→ **Exercise prompt**
Within the data, how many lines hold the word "extraOf"? Answer with nothing but the number.

→ **Exercise data**
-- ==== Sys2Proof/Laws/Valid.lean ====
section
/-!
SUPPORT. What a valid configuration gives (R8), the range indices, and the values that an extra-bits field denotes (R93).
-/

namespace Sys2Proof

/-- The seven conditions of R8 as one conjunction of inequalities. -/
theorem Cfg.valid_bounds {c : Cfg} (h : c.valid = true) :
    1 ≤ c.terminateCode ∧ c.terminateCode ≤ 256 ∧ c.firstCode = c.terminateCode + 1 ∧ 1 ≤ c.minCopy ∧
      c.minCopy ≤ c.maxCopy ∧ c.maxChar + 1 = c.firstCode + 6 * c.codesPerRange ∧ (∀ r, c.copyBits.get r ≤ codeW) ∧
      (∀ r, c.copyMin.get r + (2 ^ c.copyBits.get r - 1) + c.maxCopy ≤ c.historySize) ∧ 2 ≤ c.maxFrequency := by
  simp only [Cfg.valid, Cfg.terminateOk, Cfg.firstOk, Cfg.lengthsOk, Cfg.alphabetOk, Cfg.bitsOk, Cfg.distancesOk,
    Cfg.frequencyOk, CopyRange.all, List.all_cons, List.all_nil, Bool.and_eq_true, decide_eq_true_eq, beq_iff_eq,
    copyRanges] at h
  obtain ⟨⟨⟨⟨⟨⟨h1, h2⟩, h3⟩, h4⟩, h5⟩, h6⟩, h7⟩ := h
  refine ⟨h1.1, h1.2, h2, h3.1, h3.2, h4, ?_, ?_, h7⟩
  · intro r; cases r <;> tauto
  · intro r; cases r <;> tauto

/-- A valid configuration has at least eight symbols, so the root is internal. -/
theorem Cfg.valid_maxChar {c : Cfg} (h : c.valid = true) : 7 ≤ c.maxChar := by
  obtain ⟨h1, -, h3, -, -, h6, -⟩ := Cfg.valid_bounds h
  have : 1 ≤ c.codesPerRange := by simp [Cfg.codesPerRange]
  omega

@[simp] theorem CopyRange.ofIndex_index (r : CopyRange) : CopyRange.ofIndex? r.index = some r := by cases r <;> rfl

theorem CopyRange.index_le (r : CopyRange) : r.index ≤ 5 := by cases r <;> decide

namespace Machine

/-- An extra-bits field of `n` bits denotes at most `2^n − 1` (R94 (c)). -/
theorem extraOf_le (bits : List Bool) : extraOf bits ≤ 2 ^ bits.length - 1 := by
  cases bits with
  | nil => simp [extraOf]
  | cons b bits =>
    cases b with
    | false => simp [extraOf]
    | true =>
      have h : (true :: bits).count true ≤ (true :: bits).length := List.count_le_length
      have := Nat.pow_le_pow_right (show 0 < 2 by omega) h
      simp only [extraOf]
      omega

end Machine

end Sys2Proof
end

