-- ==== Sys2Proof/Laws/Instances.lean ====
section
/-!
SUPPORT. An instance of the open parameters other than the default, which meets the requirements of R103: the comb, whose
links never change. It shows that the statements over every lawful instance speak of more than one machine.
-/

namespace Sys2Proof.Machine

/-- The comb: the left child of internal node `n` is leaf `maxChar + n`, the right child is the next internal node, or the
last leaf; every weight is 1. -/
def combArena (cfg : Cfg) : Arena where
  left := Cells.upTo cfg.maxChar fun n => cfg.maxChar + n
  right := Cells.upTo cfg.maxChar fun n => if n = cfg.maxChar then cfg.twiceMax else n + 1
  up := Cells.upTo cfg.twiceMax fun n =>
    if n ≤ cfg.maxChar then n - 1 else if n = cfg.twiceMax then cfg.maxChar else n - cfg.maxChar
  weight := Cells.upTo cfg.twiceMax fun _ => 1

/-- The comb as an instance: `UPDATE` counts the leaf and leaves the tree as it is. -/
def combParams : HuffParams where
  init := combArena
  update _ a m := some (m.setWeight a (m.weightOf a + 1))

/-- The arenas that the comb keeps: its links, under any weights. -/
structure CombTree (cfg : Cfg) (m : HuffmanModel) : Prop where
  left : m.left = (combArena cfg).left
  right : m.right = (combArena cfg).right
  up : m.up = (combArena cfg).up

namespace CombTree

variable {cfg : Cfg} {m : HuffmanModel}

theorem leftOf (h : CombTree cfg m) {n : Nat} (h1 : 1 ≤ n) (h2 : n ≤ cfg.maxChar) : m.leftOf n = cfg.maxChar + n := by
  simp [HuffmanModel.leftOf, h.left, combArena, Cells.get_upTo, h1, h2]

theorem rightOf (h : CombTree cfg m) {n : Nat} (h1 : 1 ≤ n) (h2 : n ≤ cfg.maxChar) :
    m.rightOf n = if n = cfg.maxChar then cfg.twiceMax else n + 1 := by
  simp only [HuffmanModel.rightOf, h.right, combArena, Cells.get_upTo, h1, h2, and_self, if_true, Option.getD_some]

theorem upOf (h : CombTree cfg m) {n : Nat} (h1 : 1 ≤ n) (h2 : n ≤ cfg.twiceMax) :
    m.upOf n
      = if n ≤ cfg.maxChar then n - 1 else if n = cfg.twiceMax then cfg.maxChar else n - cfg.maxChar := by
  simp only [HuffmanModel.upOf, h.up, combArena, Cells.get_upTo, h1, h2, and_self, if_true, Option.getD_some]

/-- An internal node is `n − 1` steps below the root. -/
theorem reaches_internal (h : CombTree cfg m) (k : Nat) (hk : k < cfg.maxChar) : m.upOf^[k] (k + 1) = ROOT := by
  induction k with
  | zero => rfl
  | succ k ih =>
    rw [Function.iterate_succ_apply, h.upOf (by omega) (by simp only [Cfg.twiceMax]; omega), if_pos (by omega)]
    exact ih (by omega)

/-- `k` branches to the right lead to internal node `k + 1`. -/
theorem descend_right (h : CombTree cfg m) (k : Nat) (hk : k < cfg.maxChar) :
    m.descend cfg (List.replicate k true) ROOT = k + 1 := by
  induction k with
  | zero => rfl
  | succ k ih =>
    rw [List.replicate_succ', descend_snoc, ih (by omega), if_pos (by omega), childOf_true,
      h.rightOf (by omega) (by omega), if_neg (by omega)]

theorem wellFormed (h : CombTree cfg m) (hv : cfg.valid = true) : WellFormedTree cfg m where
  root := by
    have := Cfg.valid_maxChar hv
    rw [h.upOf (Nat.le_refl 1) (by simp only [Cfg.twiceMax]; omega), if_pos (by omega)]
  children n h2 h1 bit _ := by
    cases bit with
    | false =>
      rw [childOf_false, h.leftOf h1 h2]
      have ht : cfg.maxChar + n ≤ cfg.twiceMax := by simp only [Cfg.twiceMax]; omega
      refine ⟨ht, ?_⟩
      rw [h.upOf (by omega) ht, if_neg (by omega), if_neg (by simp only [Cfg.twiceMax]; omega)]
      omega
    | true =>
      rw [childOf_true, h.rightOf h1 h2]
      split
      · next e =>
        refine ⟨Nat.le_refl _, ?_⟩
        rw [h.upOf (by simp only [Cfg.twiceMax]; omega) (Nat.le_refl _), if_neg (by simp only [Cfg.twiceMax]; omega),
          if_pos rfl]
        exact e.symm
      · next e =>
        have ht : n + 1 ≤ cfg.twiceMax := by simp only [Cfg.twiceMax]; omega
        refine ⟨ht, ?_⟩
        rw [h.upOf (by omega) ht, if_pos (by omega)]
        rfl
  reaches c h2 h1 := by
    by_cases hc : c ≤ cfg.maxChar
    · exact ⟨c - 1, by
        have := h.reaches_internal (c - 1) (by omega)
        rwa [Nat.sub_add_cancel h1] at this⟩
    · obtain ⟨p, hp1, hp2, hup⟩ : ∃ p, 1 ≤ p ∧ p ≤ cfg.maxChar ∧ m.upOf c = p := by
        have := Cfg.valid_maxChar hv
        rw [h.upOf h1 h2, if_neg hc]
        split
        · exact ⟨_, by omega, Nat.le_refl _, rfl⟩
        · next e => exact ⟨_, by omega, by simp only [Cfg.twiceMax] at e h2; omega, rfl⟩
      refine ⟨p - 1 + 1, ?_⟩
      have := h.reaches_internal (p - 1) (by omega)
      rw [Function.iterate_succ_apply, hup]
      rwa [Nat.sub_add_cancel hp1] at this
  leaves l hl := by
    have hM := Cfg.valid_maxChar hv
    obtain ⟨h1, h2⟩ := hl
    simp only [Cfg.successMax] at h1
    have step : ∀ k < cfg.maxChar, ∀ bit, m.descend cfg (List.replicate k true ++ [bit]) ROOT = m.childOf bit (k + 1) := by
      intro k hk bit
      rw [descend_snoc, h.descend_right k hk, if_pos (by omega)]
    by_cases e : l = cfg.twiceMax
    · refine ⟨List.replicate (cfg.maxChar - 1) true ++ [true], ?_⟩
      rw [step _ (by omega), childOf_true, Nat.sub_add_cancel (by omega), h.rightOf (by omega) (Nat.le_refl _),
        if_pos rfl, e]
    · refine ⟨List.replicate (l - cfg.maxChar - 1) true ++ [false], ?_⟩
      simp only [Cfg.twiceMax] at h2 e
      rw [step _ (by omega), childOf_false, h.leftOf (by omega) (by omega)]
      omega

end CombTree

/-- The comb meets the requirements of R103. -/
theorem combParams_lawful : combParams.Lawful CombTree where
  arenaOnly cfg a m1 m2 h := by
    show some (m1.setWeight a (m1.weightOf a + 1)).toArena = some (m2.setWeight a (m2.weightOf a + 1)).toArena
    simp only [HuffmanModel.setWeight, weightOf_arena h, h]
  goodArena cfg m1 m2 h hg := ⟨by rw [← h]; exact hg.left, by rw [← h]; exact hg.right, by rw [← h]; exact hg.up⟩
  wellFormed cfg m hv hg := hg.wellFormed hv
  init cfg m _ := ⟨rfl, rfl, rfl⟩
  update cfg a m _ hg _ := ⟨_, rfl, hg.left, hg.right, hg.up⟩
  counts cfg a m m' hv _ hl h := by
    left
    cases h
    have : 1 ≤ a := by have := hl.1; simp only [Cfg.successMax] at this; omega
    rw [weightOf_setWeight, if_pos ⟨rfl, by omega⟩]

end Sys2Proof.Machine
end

→ **The completed task**
4